One of our objectives is to develop a research question and explore it, after which we will create a report on what we have learned in order to answer the question. We also want to import the necessary libraries into Jupyter notebook or (ANACONDA). Following that, we'll look at the relationships between the independent and dependent variables that we've chosen. We plan to use the SQL language and the Pandas data frame Python library to do this. To do so, we'll need to employ a correct correlation measurement to show the correlations between our chosen variables, as well as appropriate visualizations created with various libraries. 3. The Research Question i. By determining the independent variables, compared to the dependent variable, we are willing to examine them, and their presentation in the datasets, and their relationship, and their nature whither they are dependent or independent based on their properties for the purpose of examining datasets. We are presenting the datasets that are dependent or independent based on the nature of their properties for the purpose of examining datasets.
ii. we will list our dependent variables that we are willing to examine, followed by the table bellow Question independent variable dependent variable What's the relationship between driver_race and is_arrested? driver_race is_arrested What's the relationship between driver_gender and is_arrested driver_gender is_arrested
Our Research Question is: What is the relationship between driver race and the arrested? We will manage to do that, by investigating the independent variable driver_race, and driver_gender, compared to the dependent variable is_arrested.
Analysis & findings
convincing correlations We are aiming to investigate the relationship between gender, and race of the driver, and being arrested. We manage to do that using the tools provided by Jupyter notebook, using python, to determine the correlations between dependent and independent variables. We have found a correlation between:
- Race of the driver and number of being arrested
- Gender of the driver, and times being arrested
critical interpretation and conclusions The Data shows a relationship between race and being arrested. Hence, for Black and Hispanic people arrested is much more than white and Asian people. So, we would consider this in our analysis even we have more variables to consider but we have noticed that this is a big important variables and differences. We have also found a relationship between gender and being arrested. (SUMBRIA, 2022)
tabular summaries
In this table we have found that Black, and Hispanic individuals are getting arrested more than white and Asian, this could be due many reasons, including the cultural background, and level of income. (SUMBRIA, 2022)
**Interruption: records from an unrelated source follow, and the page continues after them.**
/-! ### The frames of the meanings -/

/-- A privileged instruction in privileged mode. -/
theorem privileged_md (s : State) (rest : Result) (h : s.md = true) : privileged s rest = rest := by
  simp [privileged, h]

/-- A privileged instruction in user mode. -/
theorem privileged_user (s : State) (rest : Result) (h : s.md = false) :
    privileged s rest = .next s.raiseIllegal := by
  simp [privileged, h]

/-- What a privileged instruction can answer. -/
theorem privileged_next (s t : State) (rest : Result) (h : privileged s rest = .next t) :
    (s.md = true ∧ rest = .next t) ∨ (s.md = false ∧ t = s.raiseIllegal) := by
  unfold privileged at h
  split at h
  · next hm => exact .inl ⟨hm, h⟩
  · next hm => exact .inr ⟨by simpa using hm, by cases h; rfl⟩

/-- Outside a delay slot. -/
theorem outsideSlot_none (s : State) (rest : Result) (h : s.pending = none) : outsideSlot s rest = rest := by
  simp [outsideSlot, h]

/-- In a delay slot. -/
theorem outsideSlot_some (s : State) (rest : Result) (h : s.pending ≠ none) :
    outsideSlot s rest = .next (s.raise .slotIllegal) := by
  cases hp : s.pending with
  | none => exact absurd hp h
  | some _ => simp [outsideSlot, hp]

/-- What an instruction that is illegal in a delay slot can answer. -/
theorem outsideSlot_next (s t : State) (rest : Result) (h : outsideSlot s rest = .next t) :
    (s.pending = none ∧ rest = .next t) ∨ (s.pending ≠ none ∧ t = s.raise .slotIllegal) := by
  by_cases hp : s.pending = none
  · exact .inl ⟨hp, outsideSlot_none s rest hp ▸ h⟩
  · rw [outsideSlot_some s rest hp] at h
    exact .inr ⟨hp, by cases h; rfl⟩

/-- What an instruction can answer that checks an access before the rest. -/
theorem checked_next (s t : State) (k : AccessKind) (a : Word) (z : Size) (rest : Result)
    (h : checked s k a z rest = .next t) :
    (s.accessOk k a z = true ∧ rest = .next t) ∨ (s.accessOk k a z = false ∧ t = s.raise (.addressError k)) := by
  unfold checked at h
  split at h
  · next hk => exact .inl ⟨hk, h⟩
  · next hk => exact .inr ⟨by simpa using hk, by cases h; rfl⟩

/-- An admitted access. -/
theorem checked_ok (s : State) (k : AccessKind) (a : Word) (z : Size) (rest : Result) (h : s.accessOk k a z = true) :
    checked s k a z rest = rest := by
  simp [checked, h]

/-- A refused access. -/
theorem checked_refused (s : State) (k : AccessKind) (a : Word) (z : Size) (rest : Result)
    (h : s.accessOk k a z = false) : checked s k a z rest = .next (s.raise (.addressError k)) := by
  simp [checked, h]

/-- What an instruction that reads memory can answer. -/
theorem withRead_next (s t : State) (a : Word) (z : Size) (rest : Word → State → Result)
    (h : withRead s a z rest = .next t) :
    (s.accessOk .read a z = true ∧ rest (s.memRead a z) (s.afterRead a z) = .next t) ∨
      (s.accessOk .read a z = false ∧ t = s.raise (.addressError .read)) :=
  checked_next s t .read a z _ h
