/-- `completes_or_raises_of_checked` with the refusal first, as the rules of a read-modify-write order it (R260). -/
theorem raises_or_completes_of_checked {k : AccessKind} {a : Word} {z : Size} {rest : Result} {completes : Prop}
    (hexec : exec i s = checked s k a z rest) (hadmitted : exec i s = rest → completes) :
    if s.accessOk k a z = false then Raises i s (.addressError k) else completes := by
  split
  · next hrefused => exact hexec.trans (checked_refused s k a z rest hrefused)
  · next hok => exact hadmitted (hexec.trans (checked_ok s k a z rest (Bool.eq_true_of_not_eq_false hok)))

/-- Both accesses are checked, the read first, before either is made (R260). -/
theorem raises_or_completes_of_modifyByte {a : Word} {f : Word → Word} {after : Word → State → State}
    {completes : Prop} (hexec : exec i s = modifyByte a f after s)
    (hadmitted : exec i s = .next (after (s.memRead a .byte)
      ((s.afterRead a .byte).memWrite a .byte (f (s.memRead a .byte)))).advance → completes) :
    if s.accessOk .read a .byte = false then Raises i s (.addressError .read)
    else if s.accessOk .write a .byte = false then Raises i s (.addressError .write)
    else completes :=
  raises_or_completes_of_checked hexec fun hread => raises_or_completes_of_checked hread hadmitted

/-! ### The byte updated -/

theorem StoreEffect.setT {t : State} {a : Word} {z : Size} {v : Word} (h : StoreEffect s t a z v) (c : Bool) :
    StoreEffect s (t.setT c) a z v := h

/-- A byte read and stored, and nothing else but the advance. -/
theorem CompletesUpdate.of_memWrite {a v : Word} {b : Byte}
    (hexec : exec i s = .next ((s.afterRead a .byte).memWrite a .byte v).advance) (hv : v = zext8 b) :
    CompletesUpdate i s s.sr a b := by
  subst hv
  exact ⟨_, hexec, fun _ => by simp, by simp, by simp, ((s.afterRead a .byte).memWrite_effect a .byte _).advance,
    .of_advance (by simp) (by simp)⟩

/-- A byte read and stored, then a new T. -/
theorem CompletesUpdate.of_memWrite_setT {a v : Word} {b : Byte} {c d : Bool}
    (hexec : exec i s = .next (((s.afterRead a .byte).memWrite a .byte v).setT c).advance) (hv : v = zext8 b)
    (hc : c = d) : CompletesUpdate i s (srWithT s.sr d) a b := by
  subst hv hc
  exact ⟨_, hexec, fun _ => by simp, by simp [Sr.setT_eq], by simp,
    (((s.afterRead a .byte).memWrite_effect a .byte _).setT c).advance, .of_advance (by simp) (by simp)⟩

/-- A read, then a new T. -/
theorem CompletesRead.of_putT {a : Word} {z : Size} {c d : Bool} (hexec : exec i s = putT c (s.afterRead a z))
    (hc : c = d) : CompletesRead i s a z s.gpr.read (srWithT s.sr d) s.system :=
  .of_advance (hc ▸ hexec) ((Leaves.afterRead s a z).setT d) (by simp) (by simp)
Visualization with their interpretations
Figure indicates a statistically significant association between race and being arrested, since Pearson Chi-Square had p <0.01. The highest percent of total arrested drivers were Black, followed by Hispanic. The more the person identified with the Black race or Hispanic race, the more likely they are being arrested. On the other hand, the lowest percent of total arrested drivers were among Asian, followed by White. The more the person identified with the Asian or White race, the more likely they are not being arrested.